### TASK OBJECTIVE:
One part of the entries below is wanted: the lines from the one containing "read, field by" through the one containing "(0x044 + 8 * i) s).1 →". Write those out exactly and nothing else.
(DATA SHOWN)
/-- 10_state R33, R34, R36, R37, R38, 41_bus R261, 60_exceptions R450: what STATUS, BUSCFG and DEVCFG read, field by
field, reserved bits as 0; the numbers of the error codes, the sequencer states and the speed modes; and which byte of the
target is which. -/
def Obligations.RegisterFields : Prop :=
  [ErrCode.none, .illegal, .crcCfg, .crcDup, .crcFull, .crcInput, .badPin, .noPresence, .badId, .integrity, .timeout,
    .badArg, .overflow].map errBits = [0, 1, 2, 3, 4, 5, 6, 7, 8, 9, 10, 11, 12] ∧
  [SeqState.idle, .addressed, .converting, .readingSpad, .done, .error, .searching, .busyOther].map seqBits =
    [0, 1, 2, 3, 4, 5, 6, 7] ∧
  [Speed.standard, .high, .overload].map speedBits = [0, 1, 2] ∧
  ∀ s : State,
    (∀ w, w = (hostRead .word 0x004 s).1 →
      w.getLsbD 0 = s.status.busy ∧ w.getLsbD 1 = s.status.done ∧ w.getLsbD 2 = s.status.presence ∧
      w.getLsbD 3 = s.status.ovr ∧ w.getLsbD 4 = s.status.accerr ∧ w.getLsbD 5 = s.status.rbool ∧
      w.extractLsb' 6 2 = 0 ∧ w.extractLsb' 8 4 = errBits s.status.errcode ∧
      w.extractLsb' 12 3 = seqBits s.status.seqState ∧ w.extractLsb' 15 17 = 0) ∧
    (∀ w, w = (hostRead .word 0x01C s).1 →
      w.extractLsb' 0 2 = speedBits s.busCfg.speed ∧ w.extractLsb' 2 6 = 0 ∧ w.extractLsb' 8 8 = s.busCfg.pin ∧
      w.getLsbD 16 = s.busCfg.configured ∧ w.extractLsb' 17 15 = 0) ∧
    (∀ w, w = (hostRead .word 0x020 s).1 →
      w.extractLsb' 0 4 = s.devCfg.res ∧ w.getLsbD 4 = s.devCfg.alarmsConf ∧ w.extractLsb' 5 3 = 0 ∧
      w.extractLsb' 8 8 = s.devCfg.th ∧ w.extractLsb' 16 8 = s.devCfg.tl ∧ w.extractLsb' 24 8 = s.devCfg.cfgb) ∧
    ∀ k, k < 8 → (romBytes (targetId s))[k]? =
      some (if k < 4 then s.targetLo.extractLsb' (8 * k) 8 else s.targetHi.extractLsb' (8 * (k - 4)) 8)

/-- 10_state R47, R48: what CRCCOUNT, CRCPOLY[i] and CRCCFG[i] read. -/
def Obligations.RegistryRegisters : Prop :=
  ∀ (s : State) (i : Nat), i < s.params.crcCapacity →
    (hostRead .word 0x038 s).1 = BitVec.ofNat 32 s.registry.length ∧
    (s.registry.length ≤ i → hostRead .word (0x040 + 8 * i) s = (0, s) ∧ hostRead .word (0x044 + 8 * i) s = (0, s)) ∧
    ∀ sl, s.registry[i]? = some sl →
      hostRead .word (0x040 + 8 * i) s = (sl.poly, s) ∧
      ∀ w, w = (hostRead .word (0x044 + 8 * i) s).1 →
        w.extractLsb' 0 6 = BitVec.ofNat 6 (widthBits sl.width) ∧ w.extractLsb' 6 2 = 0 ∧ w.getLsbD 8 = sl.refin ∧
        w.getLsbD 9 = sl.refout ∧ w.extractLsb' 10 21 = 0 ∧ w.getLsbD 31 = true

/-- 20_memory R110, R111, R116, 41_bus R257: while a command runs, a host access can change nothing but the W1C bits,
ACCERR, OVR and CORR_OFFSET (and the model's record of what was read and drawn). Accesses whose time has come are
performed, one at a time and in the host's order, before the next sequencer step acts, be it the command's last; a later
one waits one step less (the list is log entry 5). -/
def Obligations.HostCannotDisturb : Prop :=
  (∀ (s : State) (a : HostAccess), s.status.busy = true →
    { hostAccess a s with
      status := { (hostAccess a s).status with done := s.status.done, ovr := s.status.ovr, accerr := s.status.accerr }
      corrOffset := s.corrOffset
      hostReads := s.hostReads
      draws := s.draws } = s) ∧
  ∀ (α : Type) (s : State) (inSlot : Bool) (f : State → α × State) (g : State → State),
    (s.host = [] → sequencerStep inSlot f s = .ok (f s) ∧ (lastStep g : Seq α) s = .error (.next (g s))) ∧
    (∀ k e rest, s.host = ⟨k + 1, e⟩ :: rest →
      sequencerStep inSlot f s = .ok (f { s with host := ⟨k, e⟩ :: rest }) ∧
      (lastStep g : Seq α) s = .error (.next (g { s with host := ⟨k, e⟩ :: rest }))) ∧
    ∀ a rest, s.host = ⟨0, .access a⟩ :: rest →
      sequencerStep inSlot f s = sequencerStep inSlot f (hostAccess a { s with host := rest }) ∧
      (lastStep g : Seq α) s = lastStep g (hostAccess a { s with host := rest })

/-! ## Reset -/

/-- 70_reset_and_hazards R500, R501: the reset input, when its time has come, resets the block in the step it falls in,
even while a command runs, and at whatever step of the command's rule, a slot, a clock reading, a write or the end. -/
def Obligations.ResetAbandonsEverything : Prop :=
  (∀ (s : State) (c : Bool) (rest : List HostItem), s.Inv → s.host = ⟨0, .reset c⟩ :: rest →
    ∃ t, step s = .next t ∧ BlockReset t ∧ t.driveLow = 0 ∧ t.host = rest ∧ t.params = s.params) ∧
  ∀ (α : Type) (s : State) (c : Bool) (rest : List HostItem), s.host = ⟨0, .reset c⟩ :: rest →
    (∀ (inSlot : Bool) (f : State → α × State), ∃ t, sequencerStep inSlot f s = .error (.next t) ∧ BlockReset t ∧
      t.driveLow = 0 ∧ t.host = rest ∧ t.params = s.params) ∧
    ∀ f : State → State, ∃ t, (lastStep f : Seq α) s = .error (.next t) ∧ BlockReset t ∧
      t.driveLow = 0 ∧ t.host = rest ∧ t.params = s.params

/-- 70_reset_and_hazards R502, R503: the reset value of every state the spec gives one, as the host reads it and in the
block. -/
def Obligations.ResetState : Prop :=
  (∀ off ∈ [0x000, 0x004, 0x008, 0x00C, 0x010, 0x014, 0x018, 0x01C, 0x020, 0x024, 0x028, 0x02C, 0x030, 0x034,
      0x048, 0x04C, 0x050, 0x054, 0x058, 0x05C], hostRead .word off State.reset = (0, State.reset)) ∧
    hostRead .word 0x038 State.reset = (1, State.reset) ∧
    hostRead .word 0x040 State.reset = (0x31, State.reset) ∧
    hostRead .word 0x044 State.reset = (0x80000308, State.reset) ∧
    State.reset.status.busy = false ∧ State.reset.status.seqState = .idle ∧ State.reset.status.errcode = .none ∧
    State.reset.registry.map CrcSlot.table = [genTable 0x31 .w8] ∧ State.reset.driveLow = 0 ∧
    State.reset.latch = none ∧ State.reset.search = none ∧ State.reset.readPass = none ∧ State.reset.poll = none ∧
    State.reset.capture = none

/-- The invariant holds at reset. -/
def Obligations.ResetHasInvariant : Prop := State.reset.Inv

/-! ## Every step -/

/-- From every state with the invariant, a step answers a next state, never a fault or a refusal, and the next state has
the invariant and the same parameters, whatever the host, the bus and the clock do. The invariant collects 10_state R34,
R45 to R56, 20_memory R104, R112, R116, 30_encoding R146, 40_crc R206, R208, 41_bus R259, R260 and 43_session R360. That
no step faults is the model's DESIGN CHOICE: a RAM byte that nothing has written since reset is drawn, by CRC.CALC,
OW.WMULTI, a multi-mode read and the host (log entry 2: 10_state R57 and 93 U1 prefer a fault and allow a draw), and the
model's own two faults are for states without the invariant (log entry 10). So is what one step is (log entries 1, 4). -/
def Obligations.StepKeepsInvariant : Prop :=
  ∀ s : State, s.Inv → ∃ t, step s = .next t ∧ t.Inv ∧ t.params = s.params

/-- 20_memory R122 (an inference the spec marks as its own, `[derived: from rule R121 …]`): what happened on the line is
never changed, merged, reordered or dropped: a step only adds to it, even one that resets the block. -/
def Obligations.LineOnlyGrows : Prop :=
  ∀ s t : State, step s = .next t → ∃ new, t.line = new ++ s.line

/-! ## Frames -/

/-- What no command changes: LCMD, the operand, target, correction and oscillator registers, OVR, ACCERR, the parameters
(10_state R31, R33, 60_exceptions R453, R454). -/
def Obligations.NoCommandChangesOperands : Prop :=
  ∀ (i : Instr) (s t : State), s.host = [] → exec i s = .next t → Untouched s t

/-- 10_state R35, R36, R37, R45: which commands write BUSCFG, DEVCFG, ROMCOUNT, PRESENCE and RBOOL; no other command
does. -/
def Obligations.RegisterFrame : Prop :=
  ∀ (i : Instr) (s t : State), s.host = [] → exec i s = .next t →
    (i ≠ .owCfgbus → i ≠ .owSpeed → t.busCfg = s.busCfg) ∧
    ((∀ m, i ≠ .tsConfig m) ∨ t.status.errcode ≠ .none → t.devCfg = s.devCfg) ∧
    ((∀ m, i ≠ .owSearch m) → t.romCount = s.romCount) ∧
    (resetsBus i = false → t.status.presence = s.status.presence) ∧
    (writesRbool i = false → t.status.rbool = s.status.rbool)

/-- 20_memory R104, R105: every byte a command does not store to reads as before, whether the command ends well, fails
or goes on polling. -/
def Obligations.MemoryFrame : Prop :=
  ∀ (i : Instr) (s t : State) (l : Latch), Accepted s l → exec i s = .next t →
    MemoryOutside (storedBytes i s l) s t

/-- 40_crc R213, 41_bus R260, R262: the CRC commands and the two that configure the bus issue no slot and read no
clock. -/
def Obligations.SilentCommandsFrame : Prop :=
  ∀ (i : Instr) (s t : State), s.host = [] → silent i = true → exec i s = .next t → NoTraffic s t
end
(End DATA SHOWN)
(DATA SHOWN)
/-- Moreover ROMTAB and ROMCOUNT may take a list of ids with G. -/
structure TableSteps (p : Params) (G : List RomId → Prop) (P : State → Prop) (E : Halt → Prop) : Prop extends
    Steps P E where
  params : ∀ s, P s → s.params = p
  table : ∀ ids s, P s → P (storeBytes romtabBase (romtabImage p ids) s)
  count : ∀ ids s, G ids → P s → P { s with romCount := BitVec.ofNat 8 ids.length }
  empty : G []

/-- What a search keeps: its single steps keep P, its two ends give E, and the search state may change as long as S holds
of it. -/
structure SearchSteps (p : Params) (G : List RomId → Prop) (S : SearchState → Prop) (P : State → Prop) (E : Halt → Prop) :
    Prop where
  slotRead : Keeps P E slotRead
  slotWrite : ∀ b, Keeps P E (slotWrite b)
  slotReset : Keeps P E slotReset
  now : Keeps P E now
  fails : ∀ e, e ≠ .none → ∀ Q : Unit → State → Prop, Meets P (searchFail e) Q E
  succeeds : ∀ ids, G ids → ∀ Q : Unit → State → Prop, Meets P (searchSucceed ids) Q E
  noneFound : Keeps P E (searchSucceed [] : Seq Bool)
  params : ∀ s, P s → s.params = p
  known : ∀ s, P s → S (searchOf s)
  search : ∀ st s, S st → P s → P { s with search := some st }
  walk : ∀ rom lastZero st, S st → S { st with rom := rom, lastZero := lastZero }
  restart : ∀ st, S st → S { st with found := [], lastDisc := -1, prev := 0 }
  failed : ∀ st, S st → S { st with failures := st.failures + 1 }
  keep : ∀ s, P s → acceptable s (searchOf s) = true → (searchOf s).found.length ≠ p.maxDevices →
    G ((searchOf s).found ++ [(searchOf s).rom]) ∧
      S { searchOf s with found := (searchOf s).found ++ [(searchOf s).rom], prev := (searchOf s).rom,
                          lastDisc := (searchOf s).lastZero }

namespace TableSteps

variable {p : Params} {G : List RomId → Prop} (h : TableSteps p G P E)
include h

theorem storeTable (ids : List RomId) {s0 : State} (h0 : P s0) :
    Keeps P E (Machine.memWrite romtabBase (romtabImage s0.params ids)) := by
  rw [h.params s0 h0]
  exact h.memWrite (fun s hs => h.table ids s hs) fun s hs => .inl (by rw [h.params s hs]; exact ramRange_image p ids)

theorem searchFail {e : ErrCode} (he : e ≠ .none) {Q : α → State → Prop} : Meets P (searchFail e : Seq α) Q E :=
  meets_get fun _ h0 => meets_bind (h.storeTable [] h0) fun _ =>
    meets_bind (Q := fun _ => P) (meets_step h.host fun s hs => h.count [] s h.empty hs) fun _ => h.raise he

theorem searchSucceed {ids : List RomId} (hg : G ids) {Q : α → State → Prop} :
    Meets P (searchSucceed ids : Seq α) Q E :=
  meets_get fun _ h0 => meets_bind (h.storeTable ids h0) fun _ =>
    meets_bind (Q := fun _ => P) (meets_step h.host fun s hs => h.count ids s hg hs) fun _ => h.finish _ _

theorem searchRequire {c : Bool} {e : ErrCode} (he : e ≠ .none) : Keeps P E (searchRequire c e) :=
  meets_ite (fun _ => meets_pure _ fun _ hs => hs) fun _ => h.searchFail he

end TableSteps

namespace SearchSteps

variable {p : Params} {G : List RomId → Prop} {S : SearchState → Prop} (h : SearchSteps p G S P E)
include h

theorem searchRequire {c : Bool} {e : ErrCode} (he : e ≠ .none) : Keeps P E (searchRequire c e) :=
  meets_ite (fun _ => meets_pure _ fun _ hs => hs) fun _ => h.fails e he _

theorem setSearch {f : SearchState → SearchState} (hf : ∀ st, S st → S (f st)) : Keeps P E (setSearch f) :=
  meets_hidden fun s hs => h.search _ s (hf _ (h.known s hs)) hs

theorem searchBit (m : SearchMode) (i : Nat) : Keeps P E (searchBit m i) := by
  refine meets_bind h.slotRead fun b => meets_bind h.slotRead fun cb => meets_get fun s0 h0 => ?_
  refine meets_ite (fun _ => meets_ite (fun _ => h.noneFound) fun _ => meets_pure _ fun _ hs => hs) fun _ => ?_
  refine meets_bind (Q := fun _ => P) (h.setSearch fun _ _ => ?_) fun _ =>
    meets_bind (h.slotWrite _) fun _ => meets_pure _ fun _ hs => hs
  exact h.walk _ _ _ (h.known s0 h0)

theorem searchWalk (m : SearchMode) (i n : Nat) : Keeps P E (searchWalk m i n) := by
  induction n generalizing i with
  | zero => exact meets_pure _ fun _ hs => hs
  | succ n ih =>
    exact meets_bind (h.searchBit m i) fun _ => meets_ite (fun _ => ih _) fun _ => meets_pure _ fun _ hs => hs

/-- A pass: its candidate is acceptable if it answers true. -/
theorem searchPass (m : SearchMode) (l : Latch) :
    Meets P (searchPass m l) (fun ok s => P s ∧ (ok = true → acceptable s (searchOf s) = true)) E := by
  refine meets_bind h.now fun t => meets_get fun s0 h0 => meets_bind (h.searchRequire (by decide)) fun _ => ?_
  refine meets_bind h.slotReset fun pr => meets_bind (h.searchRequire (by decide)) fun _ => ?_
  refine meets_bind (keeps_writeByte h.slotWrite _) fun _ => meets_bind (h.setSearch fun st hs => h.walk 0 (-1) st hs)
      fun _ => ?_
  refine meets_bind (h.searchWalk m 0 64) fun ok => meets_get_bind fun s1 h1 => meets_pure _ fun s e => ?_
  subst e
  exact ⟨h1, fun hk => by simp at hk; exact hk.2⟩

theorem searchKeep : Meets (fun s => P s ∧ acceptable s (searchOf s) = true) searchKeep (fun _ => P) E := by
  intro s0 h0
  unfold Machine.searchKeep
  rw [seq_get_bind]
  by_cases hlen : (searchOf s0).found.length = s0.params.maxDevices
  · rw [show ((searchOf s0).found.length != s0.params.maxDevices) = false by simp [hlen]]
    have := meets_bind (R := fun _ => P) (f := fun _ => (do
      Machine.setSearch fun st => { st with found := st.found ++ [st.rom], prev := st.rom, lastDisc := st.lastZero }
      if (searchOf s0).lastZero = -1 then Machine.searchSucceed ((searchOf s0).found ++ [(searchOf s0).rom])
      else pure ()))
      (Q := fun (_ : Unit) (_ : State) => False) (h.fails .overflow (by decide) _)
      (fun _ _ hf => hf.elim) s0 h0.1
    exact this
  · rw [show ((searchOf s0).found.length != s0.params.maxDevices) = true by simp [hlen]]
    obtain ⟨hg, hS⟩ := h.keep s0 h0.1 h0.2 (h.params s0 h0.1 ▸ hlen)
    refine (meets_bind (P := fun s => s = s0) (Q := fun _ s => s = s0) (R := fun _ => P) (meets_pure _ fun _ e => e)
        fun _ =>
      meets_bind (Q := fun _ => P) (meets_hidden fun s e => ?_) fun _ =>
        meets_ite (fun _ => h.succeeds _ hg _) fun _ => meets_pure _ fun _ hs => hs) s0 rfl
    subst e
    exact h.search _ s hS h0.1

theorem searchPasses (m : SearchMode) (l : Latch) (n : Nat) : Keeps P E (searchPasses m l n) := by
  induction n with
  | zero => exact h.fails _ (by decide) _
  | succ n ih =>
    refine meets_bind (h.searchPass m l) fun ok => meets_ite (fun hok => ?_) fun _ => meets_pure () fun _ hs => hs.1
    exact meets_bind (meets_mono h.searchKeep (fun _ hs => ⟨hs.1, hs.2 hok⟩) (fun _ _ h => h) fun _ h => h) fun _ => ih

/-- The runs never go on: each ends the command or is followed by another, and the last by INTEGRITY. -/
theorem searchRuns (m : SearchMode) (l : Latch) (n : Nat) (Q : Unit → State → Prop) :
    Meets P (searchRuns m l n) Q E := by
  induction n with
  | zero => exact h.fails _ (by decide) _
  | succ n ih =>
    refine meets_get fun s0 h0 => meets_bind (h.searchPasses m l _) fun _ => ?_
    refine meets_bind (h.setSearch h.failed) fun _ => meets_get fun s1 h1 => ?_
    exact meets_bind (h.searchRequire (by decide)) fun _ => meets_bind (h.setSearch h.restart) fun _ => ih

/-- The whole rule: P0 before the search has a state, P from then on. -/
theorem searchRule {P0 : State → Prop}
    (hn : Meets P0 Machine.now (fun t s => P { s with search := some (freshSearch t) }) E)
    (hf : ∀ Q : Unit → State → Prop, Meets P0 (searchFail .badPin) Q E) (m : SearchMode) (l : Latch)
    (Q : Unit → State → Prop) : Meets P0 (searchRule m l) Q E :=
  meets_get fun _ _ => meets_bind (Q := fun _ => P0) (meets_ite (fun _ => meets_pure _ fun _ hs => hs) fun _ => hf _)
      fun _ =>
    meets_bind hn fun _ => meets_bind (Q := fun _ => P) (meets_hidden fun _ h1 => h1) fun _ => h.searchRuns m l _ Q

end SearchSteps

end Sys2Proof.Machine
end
(End DATA SHOWN)
### SOLUTION FOR THIS EXERCISE:
/-- 10_state R33, R34, R36, R37, R38, 41_bus R261, 60_exceptions R450: what STATUS, BUSCFG and DEVCFG read, field by
field, reserved bits as 0; the numbers of the error codes, the sequencer states and the speed modes; and which byte of the
target is which. -/
def Obligations.RegisterFields : Prop :=
  [ErrCode.none, .illegal, .crcCfg, .crcDup, .crcFull, .crcInput, .badPin, .noPresence, .badId, .integrity, .timeout,
    .badArg, .overflow].map errBits = [0, 1, 2, 3, 4, 5, 6, 7, 8, 9, 10, 11, 12] ∧
  [SeqState.idle, .addressed, .converting, .readingSpad, .done, .error, .searching, .busyOther].map seqBits =
    [0, 1, 2, 3, 4, 5, 6, 7] ∧
  [Speed.standard, .high, .overload].map speedBits = [0, 1, 2] ∧
  ∀ s : State,
    (∀ w, w = (hostRead .word 0x004 s).1 →
      w.getLsbD 0 = s.status.busy ∧ w.getLsbD 1 = s.status.done ∧ w.getLsbD 2 = s.status.presence ∧
      w.getLsbD 3 = s.status.ovr ∧ w.getLsbD 4 = s.status.accerr ∧ w.getLsbD 5 = s.status.rbool ∧
      w.extractLsb' 6 2 = 0 ∧ w.extractLsb' 8 4 = errBits s.status.errcode ∧
      w.extractLsb' 12 3 = seqBits s.status.seqState ∧ w.extractLsb' 15 17 = 0) ∧
    (∀ w, w = (hostRead .word 0x01C s).1 →
      w.extractLsb' 0 2 = speedBits s.busCfg.speed ∧ w.extractLsb' 2 6 = 0 ∧ w.extractLsb' 8 8 = s.busCfg.pin ∧
      w.getLsbD 16 = s.busCfg.configured ∧ w.extractLsb' 17 15 = 0) ∧
    (∀ w, w = (hostRead .word 0x020 s).1 →
      w.extractLsb' 0 4 = s.devCfg.res ∧ w.getLsbD 4 = s.devCfg.alarmsConf ∧ w.extractLsb' 5 3 = 0 ∧
      w.extractLsb' 8 8 = s.devCfg.th ∧ w.extractLsb' 16 8 = s.devCfg.tl ∧ w.extractLsb' 24 8 = s.devCfg.cfgb) ∧
    ∀ k, k < 8 → (romBytes (targetId s))[k]? =
      some (if k < 4 then s.targetLo.extractLsb' (8 * k) 8 else s.targetHi.extractLsb' (8 * (k - 4)) 8)

/-- 10_state R47, R48: what CRCCOUNT, CRCPOLY[i] and CRCCFG[i] read. -/
def Obligations.RegistryRegisters : Prop :=
  ∀ (s : State) (i : Nat), i < s.params.crcCapacity →
    (hostRead .word 0x038 s).1 = BitVec.ofNat 32 s.registry.length ∧
    (s.registry.length ≤ i → hostRead .word (0x040 + 8 * i) s = (0, s) ∧ hostRead .word (0x044 + 8 * i) s = (0, s)) ∧
    ∀ sl, s.registry[i]? = some sl →
      hostRead .word (0x040 + 8 * i) s = (sl.poly, s) ∧
      ∀ w, w = (hostRead .word (0x044 + 8 * i) s).1 →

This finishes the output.